Stored data
/-- A read of `STATUS` at the edge of a tick, by the first and the last byte address of the word. -/
theorem witness_StatusWordHoldsItsFields :
    (let e := { read 4 with tickEn := true }
     (facing afterP1 [e]).pending = e :: [] ∧ e.rst = false ∧ e.sel = true ∧ e.wr = false ∧ e.addr.toNat / 4 = 1) ∧
    (read 7).addr.toNat / 4 = 1 := by decide

theorem witness_FixedModelsCommitEveryValidFrame :
    (checksumOk (checking .dht22Family 0xFFFF7FFF7C).sr = true ∧ (checking .dht22Family 0xFFFF7FFF7C).model = .dht22Family) ∧
    (checksumOk (checking .dht11 0xFFFF7FFF7C).sr = true ∧ (checking .dht11 0xFFFF7FFF7C).model = .dht11) := by decide

/-- V7 and V10 (bounds met exactly), V14 (the DHT11 bounds exactly), V9 (neither). -/
theorem witness_AutoDetectTriesDht22First :
    (checksumOk 0x03E804E2D1 = true ∧ checksumOk 0x0000819011 = true ∧ checksumOk 0x6400320096 = true ∧
      checksumOk 0x03E804E3D2 = true) ∧
    (∀ f, (checking .autoDetect f).sr = f ∧ (checking .autoDetect f).model = .autoDetect) ∧
    (plausible22 Cfg.default (conv22 0x03E804E2D1) = true ∧ plausible22 Cfg.default (conv22 0x0000819011) = true) ∧
    (plausible22 Cfg.default (conv22 0x6400320096) = false ∧
      plausible11 Cfg.default (conv11 Cfg.default 0x6400320096) = true) ∧
    (plausible22 Cfg.default (conv22 0x03E804E3D2) = false ∧
      plausible11 Cfg.default (conv11 Cfg.default 0x03E804E3D2) = false) :=
  ⟨by decide, fun _ => ⟨rfl, rfl⟩, ⟨by decide, by decide⟩, ⟨by decide, by decide⟩, ⟨by decide, by decide⟩⟩

/-- A timeout, the two causes of `ChecksumError`, a commit. -/
theorem witness_TransactionsEndWithTheirCode :
    (let s := mid .ackl 100 0 false
     s.phase ≠ .idle ∧ s.port.tickEn = true ∧ waitsFor s.cfg s.phase = some (s.port.lineIn, 100) ∧ s.cnt.toNat = 100) ∧
    (let s := checking .dht22Family 0x028C0110A0
     s.phase = .check ∧ s.port.tickEn = true ∧ checksumOk s.sr = false) ∧
    (let s := checking .autoDetect 0xFFFF7FFF7C
     s.phase = .check ∧ s.port.tickEn = true ∧ checksumOk s.sr = true ∧ s.model = .autoDetect ∧
      plausible22 s.cfg (conv22 s.sr) = false ∧ plausible11 s.cfg (conv11 s.cfg s.sr) = false) ∧
    (let s := checking .dht22Family 0x028C0111A0
     s.phase = .check ∧ s.port.tickEn = true ∧ gives (tick s) (fun t => t.phase == .idle && t.rstat == .none) = true) := by
  decide

/-- E1's last tick, then a `STATUS` read, a reserved `SETUP` and a passthrough in `IDLE`; then a `READ` with a tick one
millisecond before the period ends, or one at its end without a tick. -/
theorem witness_FailedTransactionsStillRateLimit :
    ∀ e : Edge, e = { write 0 2 with nowMs := 8999, tickEn := true } ∨ e = { write 0 2 with nowMs := 9000 } →
    let es := [tickOf true, read 4, write 0 0x31, { write 0 2 with nowMs := 7500 }]
    let s := facing { mid .resp 100 0 true with lastMs := 7000 } (es ++ [e])
    s.armed = false ∧ (∀ d ∈ es, d.rst = false) ∧ s.pending = es ++ e :: [] ∧
      (∀ (k : Nat) (d : Edge) (u : State), es[k]? = some d → runEdges k s = .next u → u.phase = .idle →
        (∀ m : SensorModel, ¬ Commands d (.setup (modelCode m))) ∧
        (Commands d .read → gateOpen { u with port := d } = false)) ∧
      Commands e .read ∧
      ∃ t, runEdges es.length s = .next t ∧ t.phase = .idle ∧ t.rstat = .timeout ∧
        (e.nowMs = 8999 → (e.nowMs - s.lastMs).toNat < minPeriod t.cfg t.model) ∧
        (e.nowMs = 9000 → minPeriod t.cfg t.model ≤ (e.nowMs - s.lastMs).toNat) := by
  rintro e (rfl | rfl) <;>
    refine ⟨rfl, by decide, rfl, ?_, by decide, _, rfl, rfl, rfl, by decide, by decide⟩
  all_goals
    intro k d u hd hu hi
    match k, hd, hu with
    | 0, hd, hu => cases hd; cases hu; exact absurd hi (by decide)
    | 1, hd, hu => cases hd; exact ⟨by rintro (_ | _ | _) <;> decide, fun h => absurd h (by decide)⟩
    | 2, hd, hu => cases hd; exact ⟨by rintro (_ | _ | _) <;> decide, fun h => absurd h (by decide)⟩
    | 3, hd, hu => cases hd; cases hu; exact ⟨by rintro (_ | _ | _) <;> decide, fun _ => by decide⟩
    | k + 4, hd, hu => simp at hd

/-- A commit changes the cached `Reading`. -/
theorem witness_OnlyCheckedFramesAreCached :
    (facing (checking .dht11 0x190015002E) [tickOf true]).pending = tickOf true :: [] ∧ (tickOf true).rst = false ∧
    gives (step (facing (checking .dht11 0x190015002E) [tickOf true])) (fun t =>
      t.frame != 0 && t.hum != 0 && t.temp != 0 && t.valid) = true := by decide

/-- Edges that change each of the thirteen elements: an accepted `READ`, a `SETUP`, a passthrough, an auto-detect that
commits, a timeout, the end of a bit, a count. -/
theorem witness_EachElementIsWrittenOnlyByItsRules :
    gives (step (facing { State.reset with skip := true, sr := 1, bitcnt := 40, cnt := 1 }
        [{ write 0 2 with nowMs := 5 }])) (fun t =>
      t.lastMs == 5 && !t.skip && !t.armed && t.sr == 0 && t.bitcnt == 0 && t.cnt == 0 && t.phase == .wake) = true ∧
    gives (step (facing (idle .dht11 0) [write 0 0x21])) (fun t => t.model == .dht22Family && t.armed) = true ∧
    gives (step (facing (idle .dht11 0) [write 0 2])) (fun t => t.skip) = true ∧
    gives (step (facing { checking .autoDetect 0x028C0111A0 with rstat := .timeout } [tickOf true])) (fun t =>
      t.model == .dht22Family && t.rstat == .none && t.phase == .idle && t.frame == 0x028C0111A0 && t.hum == 652 &&
      t.temp == 273 && t.valid) = true ∧
    gives (step (facing (mid .resp 100 0 true) [tickOf true])) (fun t => t.rstat == .timeout && t.phase == .idle) = true ∧
    gives (step (facing (mid .bith 29 3 true) [tickOf false])) (fun t =>
      t.sr == 1 && t.bitcnt == 4 && t.cnt == 1 && t.phase == .bitl) = true ∧
    gives (step (facing (mid .wake 3 0 true) [tickOf true])) (fun t => t.cnt == 4) = true := by decide

/-- A locked model, a `READ` and a tick. -/
theorem witness_LockedModelStays :
    (facing (idle .dht11 0) [write 0 2, tickOf true]).model ≠ .autoDetect ∧
    (∀ e ∈ [write 0 2, tickOf true], e.rst = false ∧ ∀ m, ¬ Commands e (.setup m)) ∧
    (facing (idle .dht11 0) [write 0 2, tickOf true]).pending = [write 0 2, tickOf true] ++ [] := by decide

theorem witness_WithoutTicksABusyBlockWaits :
    (facing (mid .wake 7 0 true) [read 4, write 0 2]).phase ≠ .idle ∧
    (∀ e ∈ [read 4, write 0 2], e.rst = false ∧ e.tickEn = false) ∧
    (facing (mid .wake 7 0 true) [read 4, write 0 2]).pending = [read 4, write 0 2] ++ [] := by decide

theorem witness_EveryEdgeKeepsTheInvariant :
    (mid .bith 100 39 true).Inv ∧ (mid .bith 100 39 true).phase ≠ .idle ∧ (mid .bith 100 39 true).phase ≠ .check ∧
    (∀ e ∈ (mid .bith 100 39 true).pending.head?, e.rst = false) :=
  ⟨mid_inv (by decide) (by decide) (by decide) (by decide) (by decide) (by decide), by decide, by decide, by decide⟩

/-- Two idle states with different leftovers, and one edge after which the block is busy. -/
theorem witness_LeftoverRegistersAreNeverSeen :
    (facing State.reset [write 0 2]).phase = .idle ∧
    gives (runEdges 1 { facing State.reset [write 0 2] with sr := 0x1234, cnt := 9 }) (fun t => t.phase != .idle) = true := by
  decide

end Sys2Proof.Tests
end

/-! ### 10_state.md: reset, the order of an edge, the `STATUS` word, the outputs -/

namespace Sys2Proof.Machine

/-! ### Reset -/

/-- The state after reset is itself the state a reset edge leaves. -/
theorem applyReset_reset : applyReset State.reset = State.reset := rfl

/-- An edge of reset gives the values of 10_state.md R46 from any state. -/
theorem applyReset_hasResetValues (s : State) : HasResetValues (applyReset s) :=
  ⟨by simp, rfl, rfl, rfl, rfl, (show statusWord State.reset = 0x00000040 by decide)⟩

/-- Settles O1: a reset edge is `applyReset`, which gives the listed values from any state, and the reset state is one
that `applyReset` leaves. -/
theorem resetEdgeGivesTheResetValues : Obligations.ResetEdgeGivesTheResetValues := by
  refine ⟨applyReset_reset ▸ applyReset_hasResetValues State.reset, fun s e later h hr => ?_⟩
  exact ⟨_, step_reset h hr, applyReset_hasResetValues _, applyReset_rdata _⟩

/-! ### The order of an edge (10_state.md R45) -/

/-- Under reset the bus does not write. -/
theorem isWrite_of_rst {e : Edge} (hr : e.rst = true) : isWrite e = false := by simp [isWrite, hr]

/-- A command comes at an edge without reset. -/
theorem Commands.rst_eq_false {e : Edge} {i : Instr} (h : Commands e i) : e.rst = false := by
  obtain ⟨hw, -⟩ := h
  cases hr : e.rst with
  | false => rfl
  | true => simp [isWrite_of_rst hr] at hw

/-- A command executes on the state before its edge, the tick on what the command left. -/
theorem step_command {s : State} {e : Edge} {later : List Edge} {i : Instr} (h : s.pending = e :: later)
    (hc : Commands e i) : step s = andThen (exec i (present e later s)) tick := by
  rw [step_run h (Commands.rst_eq_false hc), busAccess_command (by simpa using hc)]

/-- An edge without reset leaves in `rdata` its answer from the state before it: neither the bus access nor the tick
of the edge changes it. -/
theorem step_rdata {s : State} {e : Edge} {later : List Edge} (h : s.pending = e :: later) (hr : e.rst = false) :
    ∃ t, step s = .next t ∧ t.rdata = rdataAt e s := by
  obtain ⟨u, hu, -, -, -, -, -, -, -, -, hur, -⟩ := busAccess_frame (present e later s) (by simpa using hr)
  obtain ⟨t, ht, -, -, -, -, -, -, htr, -⟩ := tick_frame u
  exact ⟨t, by rw [step_run h hr, hu, andThen_next, ht], by rw [htr, hur, present_rdata]⟩

/-- A read answers with its word of the window before the edge (20_memory.md R52). -/
theorem step_read_rdata {s : State} {e : Edge} {later : List Edge} (h : s.pending = e :: later) (hr : e.rst = false)
    (hs : e.sel = true) (hw : e.wr = false) : ∃ t, step s = .next t ∧ t.rdata = readWindow s e.addr := by
  obtain ⟨t, ht, hd⟩ := step_rdata h hr
  exact ⟨t, ht, by simpa [rdataAt, hr, hs, hw] using hd⟩

/-- The first tick of a wake pulse counts, whatever the model: no wake length is 0. -/
theorem tick_wake_first {s : State} (hc : s.cfg.Ok) (ht : s.port.tickEn = true) (hp : s.phase = .wake)
    (h0 : s.cnt = 0) : tick s = .next (countTick s) := by
  have hw : s.cnt.toNat ≠ wakeTicks s.cfg s.model := by
    have := wakeTicks_bounds hc s.model
    simp [h0]
    omega
  rw [tick_wake ht hp, if_neg hw]

/-- Settles O3: reset discards the inputs, `rdata` is answered before the tick, and the tick after an accepted `READ`
is the first of its wake pulse. -/
theorem edgeEventsHappenInOrder : Obligations.EdgeEventsHappenInOrder := by
  refine ⟨fun s e e' later hr hr' => ?reset, fun s e later h hr hs hw => step_read_rdata h hr hs hw,
    fun s e later i h hc => step_command h hc, fun s e later h hok hp hc ht hg => ?read⟩
  case reset =>
    refine ⟨_, step_reset rfl hr, ?_⟩
    rw [step_reset rfl hr']
    simp [applyReset, present, isWrite_of_rst hr, isWrite_of_rst hr']
  case read =>
    have hgate : gateOpen (present e later s) = true := (gateOpen_eq_true _).2 (by simpa using hg)
    refine ⟨countTick (acceptRead (present e later s)), ?_, by simp⟩
    rw [step_command h hc, exec_read_idle (by simpa using hp), if_pos hgate, andThen_next]
    exact tick_wake_first (by simpa using hok) (by simpa using ht) rfl rfl

/-! ### The `STATUS` word (10_state.md R33) -/

/-- A code shifted up by `k` starts at bit `k`. -/
theorem code_shift_getLsbD {w : Nat} (x : BitVec w) (k : Nat) {n : Nat} (hn : n < 32) :
    (x.setWidth 32 <<< k).getLsbD n = (decide (k ≤ n) && x.getLsbD (n - k)) := by
  rcases Nat.lt_or_ge n k with h | h
  · simp [h, Nat.not_le.2 h]
  · simp [h, hn, Nat.not_lt.2 h]

/-- A flag shifted up by `k` is bit `k`. -/
theorem flagWord_shift_getLsbD (b : Bool) (k : Nat) {n : Nat} (hn : n < 32) :
    (flagWord b <<< k).getLsbD n = (decide (n = k) && b) := by
  have hk : n = k ↔ k ≤ n ∧ n - k = 0 := by omega
  rw [flagWord, code_shift_getLsbD _ _ hn, BitVec.getLsbD_ofBool]
  simp [hk, Bool.and_assoc]

/-- `STATUS` bit by bit: each field at its place; its own width bounds it above. -/
theorem statusWord_getLsbD (s : State) {n : Nat} (hn : n < 32) : (statusWord s).getLsbD n =
    ((statusCode s.rstat).getLsbD n || (decide (n = 2) && busy s) || (decide (n = 3) && s.skip) ||
      (decide (4 ≤ n) && (modelCode s.model).getLsbD (n - 4)) || (decide (n = 6) && s.armed) ||
      (decide (n = 7) && s.valid) || (decide (8 ≤ n) && (phaseCode s.phase).getLsbD (n - 8)) ||
      (decide (11 ≤ n) && s.bitcnt.getLsbD (n - 11))) := by
  simp only [statusWord, BitVec.getLsbD_or, flagWord_shift_getLsbD _ _ hn, code_shift_getLsbD _ _ hn]
  simp [hn]

/-- Word 1 of the window is `STATUS` (20_memory.md R52). -/
theorem readWindow_status (s : State) {a : BitVec 5} (ha : a.toNat / 4 = 1) : readWindow s a = statusWord s := by
  have hw : wordSelect a = 1 := BitVec.eq_of_toNat_eq (by rw [wordSelect_toNat, ha]; rfl)
  simp [readWindow, hw]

● Try it: Quote exactly and only the lines from the one holding "A flag shifted" through the end of the data.

● The answer:
/-- A flag shifted up by `k` is bit `k`. -/
theorem flagWord_shift_getLsbD (b : Bool) (k : Nat) {n : Nat} (hn : n < 32) :
    (flagWord b <<< k).getLsbD n = (decide (n = k) && b) := by
  have hk : n = k ↔ k ≤ n ∧ n - k = 0 := by omega
  rw [flagWord, code_shift_getLsbD _ _ hn, BitVec.getLsbD_ofBool]
  simp [hk, Bool.and_assoc]

/-- `STATUS` bit by bit: each field at its place; its own width bounds it above. -/
theorem statusWord_getLsbD (s : State) {n : Nat} (hn : n < 32) : (statusWord s).getLsbD n =
    ((statusCode s.rstat).getLsbD n || (decide (n = 2) && busy s) || (decide (n = 3) && s.skip) ||
      (decide (4 ≤ n) && (modelCode s.model).getLsbD (n - 4)) || (decide (n = 6) && s.armed) ||
      (decide (n = 7) && s.valid) || (decide (8 ≤ n) && (phaseCode s.phase).getLsbD (n - 8)) ||
      (decide (11 ≤ n) && s.bitcnt.getLsbD (n - 11))) := by
  simp only [statusWord, BitVec.getLsbD_or, flagWord_shift_getLsbD _ _ hn, code_shift_getLsbD _ _ hn]
  simp [hn]

/-- Word 1 of the window is `STATUS` (20_memory.md R52). -/
theorem readWindow_status (s : State) {a : BitVec 5} (ha : a.toNat / 4 = 1) : readWindow s a = statusWord s := by
  have hw : wordSelect a = 1 := BitVec.eq_of_toNat_eq (by rw [wordSelect_toNat, ha]; rfl)
  simp [readWindow, hw]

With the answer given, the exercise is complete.